Hummingbirds See Colors Over (Beyond) the Rainbow

Dr. James J. S. Johnson

The hearing ear, and the seeing eye, the LORD hath made even both of them.  [ Proverbs 20:12 ]

God has equipped hummingbirds with a range of color vision that exceeds that of humans, so it’s fair to say that hummingbirds see over—or beyond—the rainbow.

This “beyond-the-rainbow” vision helps birds to see food, predators, nectar-producing plants, potential mates, and 3D objects within their physical environment. Recent research corroborates this amazing fact.(1),(2)

Humans have three types of color-sensitive cones in their eyes—attuned to red, green and blue light—but birds have a fourth type, sensitive to ultraviolet light. “Not only does having a fourth color cone type extend the range of bird-visible colors into the UV, it potentially allows birds to perceive combination colors like ultraviolet+green and ultraviolet+red—but this has been hard to test,” said [Dr. Mary Caswell] Stoddard. …  Stoddard and her colleagues designed a series of experiments to test whether hummingbirds can see these nonspectral colors. Their results appear June 15 [2020] in the Proceedings of the National Academy of Sciences.(1)

[ see Princeton University citation below ]

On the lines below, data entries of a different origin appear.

-- ==== Sys2Proof/Tests/Slice0.lean ====
section
/-! SUPPORT. The model's own tests. Expected words and values are those the spec prints: its rules'
examples and spec/95_test_vectors.md, never the model's answers. The second half shows, for each
statement with hypotheses, something that meets them. -/

namespace Sys2Proof.Tests

open Sys2Proof.Machine Sys2Proof.Statements

-- One theorem after the other: each of many small kernel evaluations would else take a thread.
set_option Elab.async false

/-- The state a step leaves, if it leaves one. -/
def nextOf : Host.Outcome State Fault Refusal → Option State
  | .next s => some s
  | .fault _ => none
  | .refused _ => none

/-- The step that takes the command word `w`. -/
def taking (w : CommandWord) (s : State) : Option State := nextOf (step (s.present w))

/-- The response word to `w`. -/
def answerTo (w : CommandWord) (s : State) : Option (BitVec 64) := (taking w s).bind (·.rsp)

/-- The response and the cipher registers after `w`. -/
def cipherAfter (w : CommandWord) (s : State) : Option (Option (BitVec 64) × BitVec 24 × BitVec 24) :=
  (taking w s).map fun t => (t.rsp, t.odd, t.even)

def withCipher (odd even : BitVec 24) : State := { State.reset with odd := odd, even := even }

/-- The state after `LDKEY 0xA0A1A2A3A4A5` (spec/95_test_vectors.md section 1.4). -/
def keyed : State := withCipher 0x33BB33#24 0x08084C#24

/-! ### Decoding: words from the rules' encodings, OP ‖ RSV ‖ E ‖ ARG -/

theorem test_decode_nop : decode 0x0000000000000000#64 = .command .nop := by decide
theorem test_decode_ldkey :
    decode 0x1000A0A1A2A3A4A5#64 = .command (.ldkey 0xA0A1A2A3A4A5#48) := by decide
theorem test_decode_rdkey : decode 0x1100000000000000#64 = .command .rdkey := by decide
theorem test_decode_ldst :
    decode 0x120033BB3308084C#64 = .command (.ldst 0x33BB33#24 0x08084C#24) := by decide
theorem test_decode_rdst : decode 0x1300000000000000#64 = .command .rdst := by decide
theorem test_decode_stbit : decode 0x2001000000000001#64 = .command (.stbit true 1#1) := by decide
theorem test_decode_stbyte :
    decode 0x210100000000005A#64 = .command (.stbyte true 0x5A#8) := by decide
theorem test_decode_stword :
    decode 0x22010000A1E458CE#64 = .command (.stword true 0xA1E458CE#32) := by decide
theorem test_decode_rbbit : decode 0x2801000000000001#64 = .command (.rbbit true 1#1) := by decide
theorem test_decode_rbbyte :
    decode 0x29010000000000FF#64 = .command (.rbbyte true 0xFF#8) := by decide
theorem test_decode_rbword :
    decode 0x2A0000001EFD8D5E#64 = .command (.rbword false 0x1EFD8D5E#32) := by decide
theorem test_decode_filt : decode 0x3000000000F00002#64 = .command (.filt 0xF00002#24) := by decide
theorem test_decode_par : decode 0x310000007FFFFFFF#64 = .command (.par 0x7FFFFFFF#32) := by decide
theorem test_decode_swap :
    decode 0x3200000012345678#64 = .command (.swap 0x12345678#32) := by decide
theorem test_decode_prld :
    decode 0x4000000082A4166C#64 = .command (.prld 0x82A4166C#32) := by decide
theorem test_decode_prstep : decode 0x4100000000000040#64 = .command (.prstep 64#32) := by decide
theorem test_decode_crcinit : decode 0x5000000000000000#64 = .command .crcinit := by decide
theorem test_decode_crcbyte : decode 0x51000000000000F5#64 = .command (.crcbyte 0xF5#8) := by decide
theorem test_decode_crcrd : decode 0x5200000000000000#64 = .command .crcrd := by decide
theorem test_decode_crcchk :
    decode 0x530000000000F57B#64 = .command (.crcchk 0xF57B#16) := by decide

/-- A word put together bit by bit: OP = 0010 0010, RSV = 000 0000, E = 1, ARG = 16 zeros and the word. -/
theorem test_decode_bits :
    decode (0b00100010#8 ++ 0b0000000#7 ++ 0b1#1 ++ 0b0000000000000000#16
      ++ 0b10100001111001000101100011001110#32) = .command (.stword true 0xA1E458CE#32) := by decide

/-- Illegal words of section 2.7, each cause, and the priority of rule R162. -/
theorem test_decode_unknown_opcode :
    decode 0xFF00000000000000#64 = .illegal .unknownOpcode ∧
    decode 0x1400000000000000#64 = .illegal .unknownOpcode ∧
    decode 0x0100000000000000#64 = .illegal .unknownOpcode ∧
    decode 0x2304FFFFFFFFFFFF#64 = .illegal .unknownOpcode := by decide
theorem test_decode_reserved_bits :
    decode 0x1002000000000001#64 = .illegal .reservedBits ∧
    decode 0x2180000000000000#64 = .illegal .reservedBits ∧
    decode 0x1101000000000000#64 = .illegal .reservedBits ∧
    decode 0x3001000000000002#64 = .illegal .reservedBits ∧
    decode 0x5101000000000060#64 = .illegal .reservedBits ∧
    decode 0x2102000000000100#64 = .illegal .reservedBits := by decide
theorem test_decode_operand_range :
    decode 0x2100000000000100#64 = .illegal .operandRange ∧
    decode 0x2000000000000002#64 = .illegal .operandRange ∧
    decode 0x2200000100000000#64 = .illegal .operandRange ∧
    decode 0x3000000001000000#64 = .illegal .operandRange ∧
    decode 0x3100000100000000#64 = .illegal .operandRange ∧
    decode 0x5300000000010000#64 = .illegal .operandRange ∧
    decode 0x0000000000000001#64 = .illegal .operandRange ∧
    decode 0x1100000000000001#64 = .illegal .operandRange ∧
    decode 0x5000000000000001#64 = .illegal .operandRange ∧
    decode 0x4100000100000000#64 = .illegal .operandRange := by decide

/-- The encoder writes the words rule R64 prints. -/
theorem test_encode_examples :
    encode (.ldkey 0xA0A1A2A3A4A5#48) = 0x1000A0A1A2A3A4A5#64 ∧
    encode (.stword true 0xA1E458CE#32) = 0x22010000A1E458CE#64 ∧
    encode (.ldst 0x33BB33#24 0x08084C#24) = 0x120033BB3308084C#64 ∧
    encode (.prstep 64#32) = 0x4100000000000040#64 ∧
    encode (.crcchk 0x7BF5#16) = 0x5300000000007BF5#64 ∧
    encode .rdkey = 0x1100000000000000#64 := by decide

/-- The largest operand of each command is taken and the next larger one is not (rule R61, case 3). -/
theorem test_operand_boundary (m : Mnemonic) :
    (decode (commandWord m.opcode false (BitVec.ofNat 48 (2 ^ m.operandWidth - 1)))).isIllegal = false ∧
    (m.operandWidth < 48 →
      decode (commandWord m.opcode false (BitVec.ofNat 48 (2 ^ m.operandWidth))) =
        .illegal .operandRange) := by
  cases m <;> decide

/-- The flag alone, and each end of `RSV` alone, on every command (rule R61, case 2). -/
theorem test_reserved_boundary (m : Mnemonic) :
    ((decode (commandWord m.opcode true 0#48)).isIllegal = !m.takesE) ∧
    decode (m.matchBits ||| 0x0002000000000000#64) = .illegal .reservedBits ∧
    decode (m.matchBits ||| 0x0080000000000000#64) = .illegal .reservedBits := by
  cases m <;> decide

/-! ### Well-formed assembler lines -/

/-- Rule R64's lines. -/
theorem test_assemble :
    assemble ⟨.STWORD, true, [0xA1E458CE]⟩ = some (.stword true 0xA1E458CE#32) ∧
    assemble ⟨.LDST, false, [0x33BB33, 0x08084C]⟩ = some (.ldst 0x33BB33#24 0x08084C#24) ∧
    assemble ⟨.PRSTEP, false, [64]⟩ = some (.prstep 64#32) ∧
    assemble ⟨.RDKEY, false, []⟩ = some .rdkey := by decide

/-- `LDKEY` with two operands: `countOk` refuses, the other checks do not. -/
theorem test_wellformed_count :
    (⟨.LDKEY, false, [1, 2]⟩ : AsmLine).countOk = false ∧
    (⟨.LDKEY, false, [1, 2]⟩ : AsmLine).rangeOk = true ∧
    (⟨.LDKEY, false, [1, 2]⟩ : AsmLine).flagOk = true ∧
    assemble ⟨.LDKEY, false, [1, 2]⟩ = none := by decide

/-- `STBYTE 0x100`: `rangeOk` refuses. -/
theorem test_wellformed_range :
    (⟨.STBYTE, false, [0x100]⟩ : AsmLine).rangeOk = false ∧
    (⟨.STBYTE, false, [0x100]⟩ : AsmLine).countOk = true ∧
    (⟨.STBYTE, false, [0x100]⟩ : AsmLine).flagOk = true ∧
    assemble ⟨.STBYTE, false, [0x100]⟩ = none := by decide

/-- `RDKEY.E`: `flagOk` refuses. -/
theorem test_wellformed_flag :
    (⟨.RDKEY, true, []⟩ : AsmLine).flagOk = false ∧
    (⟨.RDKEY, true, []⟩ : AsmLine).countOk = true ∧
    (⟨.RDKEY, true, []⟩ : AsmLine).rangeOk = true ∧
    assemble ⟨.RDKEY, true, []⟩ = none := by decide

/-- Lines and responses as rules R64 and R66 write them. -/
theorem test_listing :
    asmText (.stword true 0xA1E458CE#32) = "STWORD.E 0xA1E458CE" ∧
    asmText (.ldst 0x33BB33#24 0x08084C#24) = "LDST 0x33BB33, 0x08084C" ∧
    asmText .rdkey = "RDKEY" ∧
    responseText 0xC200000000000000#64 = "-> ILL(2)" := by decide +kernel

/-- Lines as rule R64 writes them, read; a comment; two lines that are no command. -/
theorem test_read_lines :
    readListing ["LDKEY 0xA0A1A2A3A4A5 ; the example key", "; nothing", "STWORD.E 0xA1E458CE",
        "LDST 0x33BB33, 0x08084C", "PRSTEP 64", "RDKEY"] =
      some [.ldkey 0xA0A1A2A3A4A5#48, .stword true 0xA1E458CE#32, .ldst 0x33BB33#24 0x08084C#24,
        .prstep 64#32, .rdkey] ∧
    readLine "STBYTE 0x100" = none ∧ readLine "RDKEY.E" = none := by decide +kernel

/-! ### One step of each command (spec/95_test_vectors.md) -/

theorem test_nop : taking 0x0000000000000000#64 keyed = some { keyed with rsp := some 0#64 } := by
  decide +kernel

/-- Section 2.1: key bit 40 is `EVEN[23]`; and a key of no symmetry. -/
theorem test_ldkey_bit : cipherAfter 0x1000010000000000#64 keyed = some (some 0#64, 0x000000#24, 0x800000#24) := by
  decide +kernel
theorem test_ldkey : cipherAfter 0x1000123456789ABC#64 keyed = some (some 0#64, 0x8286D7#24, 0x267326#24) := by
  decide +kernel
theorem test_rdkey : answerTo 0x1100000000000000#64 keyed = some 0x0000A0A1A2A3A4A5#64 := by
  decide +kernel
theorem test_rdkey_other :
    answerTo 0x1100000000000000#64 (withCipher 0x8286D7#24 0x267326#24) =
      some 0x0000123456789ABC#64 := by decide +kernel
theorem test_ldst :
    cipherAfter 0x1200000001000000#64 keyed = some (some 0#64, 0x000001#24, 0x000000#24) := by
  decide +kernel
theorem test_rdst : answerTo 0x1300000000000000#64 keyed = some 0x000033BB3308084C#64 := by
  decide +kernel

/-- Section 2.2. -/
theorem test_stbit :
    cipherAfter 0x2000000000000001#64 keyed = some (some 0#64, 0x101099#24, 0x33BB33#24) := by
  decide +kernel
theorem test_stbit_e :
    cipherAfter 0x2001000000000000#64 (withCipher 0x404262#24 0xCEECCE#24) =
      some (some 1#64, 0x9DD99D#24, 0x404262#24) := by decide +kernel
theorem test_rbbit :
    cipherAfter 0x2800000000000000#64 (withCipher 0xFFFFFF#24 0xFFFFFF#24) =
      some (some 1#64, 0xFFFFFF#24, 0x7FFFFF#24) := by decide +kernel
theorem test_rbbit_e :
    cipherAfter 0x2801000000000000#64 (withCipher 0x9DD99D#24 0x404262#24) =
      some (some 1#64, 0x404262#24, 0xCEECCE#24) := by decide +kernel

/-- Section 2.3; the last is the mismatched rollback of rule R186. -/
theorem test_stbyte :
    cipherAfter 0x2100000000000001#64 keyed = some (some 0x5A#64, 0x3BB33A#24, 0x8084CD#24) := by
  decide +kernel
theorem test_stbyte_e :
    cipherAfter 0x21010000000000FF#64 keyed = some (some 0x5A#64, 0x3BB338#24, 0x8084C9#24) := by
  decide +kernel
theorem test_rbbyte :
    cipherAfter 0x2901000000000000#64 (withCipher 0x3BB33B#24 0x8084C7#24) =
      some (some 0x70#64, 0x33BB33#24, 0x08084C#24) := by decide +kernel
theorem test_rbbyte_mismatched :
    cipherAfter 0x2900000000000000#64 (withCipher 0x3BB33B#24 0x8084C7#24) =
      some (some 0x70#64, 0x93BB33#24, 0xB8084C#24) := by decide +kernel

/-- Section 2.4. -/
theorem test_stword :
    cipherAfter 0x2200000001000000#64 State.reset =
      some (some 0x885B420C#64, 0x003B2C#24, 0x00978A#24) := by decide +kernel
theorem test_stword_e :
    cipherAfter 0x22010000DEADBEEF#64 (withCipher 0x8286D7#24 0x267326#24) =
      some (some 0x62A62A12#64, 0xD7CB36#24, 0x26BCDA#24) := by decide +kernel
theorem test_rbword :
    cipherAfter 0x2A0000001EFD8D5E#64 (withCipher 0xFFFD66#24 0xFF7FAE#24) =
      some (some 0xFF77FF5A#64, 0xFFFFFF#24, 0xFFFFFF#24) := by decide +kernel
theorem test_rbword_e :
    cipherAfter 0x2A01000012345678#64 (withCipher 0x332FA9#24 0x4C4E51#24) =
      some (some 0x70BDFA91#64, 0x33BB33#24, 0x08084C#24) := by decide +kernel

/-- Section 2.7. -/
theorem test_filt : answerTo 0x3000000000F00002#64 keyed = some 1#64 := by decide +kernel
theorem test_filt_zero : answerTo 0x30000000000F0F0F#64 keyed = some 0#64 := by decide +kernel
theorem test_par : answerTo 0x3100000000000007#64 keyed = some 1#64 := by decide +kernel
theorem test_par_even : answerTo 0x3100000000870804#64 keyed = some 0#64 := by decide +kernel

/-- Section 2.5. -/
theorem test_swap : answerTo 0x32000000DEADBEEF#64 keyed = some 0xEFBEADDE#64 := by decide +kernel
theorem test_prld :
    (taking 0x40000000DEADBEEF#64 keyed).map (·.pr) = some 0xDEADBEEF#32 := by decide +kernel
theorem test_prstep :
    (taking 0x4100000000000005#64 { keyed with pr := 0x00001234#32 }).map (fun t => (t.pr, t.rsp)) =
      some (0x0090A0A1#32, some 0x0090A0A1#64) := by decide +kernel
/-- The largest count. -/
theorem test_prstep_max :
    answerTo 0x41000000FFFFFFFF#64 { keyed with pr := 0x12345678#32 } = some 0x95B65678#64 := by
  decide +kernel

/-- Section 2.6 and program P3. -/
theorem test_crcinit :
    (taking 0x5000000000000000#64 { keyed with crc := 0x0000#16 }).map (·.crc) = some 0x6363#16 := by
  decide +kernel
theorem test_crcbyte :
    (taking 0x51000000000000FF#64 State.reset).map (·.crc) = some 0x5E86#16 := by decide +kernel
theorem test_crcbyte_residue :
    (taking 0x51000000000000F5#64 { keyed with crc := 0x7BF5#16 }).map (·.crc) = some 0x007B#16 := by
  decide +kernel
theorem test_crcrd :
    answerTo 0x5200000000000000#64 { keyed with crc := 0x7BF5#16 } = some 0x7BF5#64 := by
  decide +kernel
theorem test_crcchk :
    answerTo 0x5300000000007BF5#64 { keyed with crc := 0x7BF5#16 } = some 1#64 := by decide +kernel
theorem test_crcchk_swapped :
    answerTo 0x530000000000F57B#64 { keyed with crc := 0x7BF5#16 } = some 0#64 := by decide +kernel

/-! ### The exception, reset, fetch -/

/-- Program P5, commands 2 to 5. -/
theorem test_illegal :
    taking 0xFF00000000000000#64 keyed =
      some { keyed with err := true, rsp := some 0xC100000000000000#64 } ∧
    taking 0x1101000000000000#64 { keyed with err := true } =
      some { keyed with err := true, rsp := some 0xC200000000000000#64 } ∧
    taking 0x2100000000000100#64 { keyed with err := true } =
      some { keyed with err := true, rsp := some 0xC300000000000000#64 } := by decide +kernel
theorem test_legal_after_illegal :
    answerTo 0x1100000000000000#64 { keyed with err := true } = some 0x8000A0A1A2A3A4A5#64 := by
  decide +kernel
theorem test_reset :
    nextOf (step { keyed with err := true, crc := 0#16, inputs := [.reset] }) = some State.reset := by
  decide +kernel

/-- The word placed for the next step is the one that runs, ahead of what is already presented. -/
theorem test_with_fetch_word :
    nextOf (step ({ State.reset with inputs := [.reset] }.withFetchWord 64 0x1000A0A1A2A3A4A5)) =
      some { keyed with inputs := [.reset], rsp := some 0#64 } ∧
    decodeTableWord 64 0x1000A0A1A2A3A4A5 = some (.ldkey 0xA0A1A2A3A4A5#48) ∧
    decodeTableWord 64 0xFF00000000000000 = none := by decide +kernel

/-! ### Sequences: the first exit of `NONCEDIST`, the frames -/

theorem test_authframe :
    (authframe keyTypeB 0x00#8 State.reset).map (·.1) = some [0x61#8, 0x00#8, 0x2D#8, 0x62#8] := by
  decide +kernel

/-! ### Something meets the hypotheses of each statement -/

/-- A state with the given inputs to come. -/
def presenting (inputs : List Input) : State := { keyed with inputs := inputs }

Nonspectral colors are perceived when nonadjacent cone types (sensitive to widely separated parts of the light spectrum) are predominantly stimulated. For humans, purple (stimulation of blue- and red-sensitive cones) is a nonspectral color; birds’ fourth color cone type creates many more possibilities.(2)

[ see Stoddard , Eyster, et al. citation below ]

For years, literally, Dr. Stoddard and her team tested and quantified how wild hummingbirds see colors beyond the spectrum of white light that humans see.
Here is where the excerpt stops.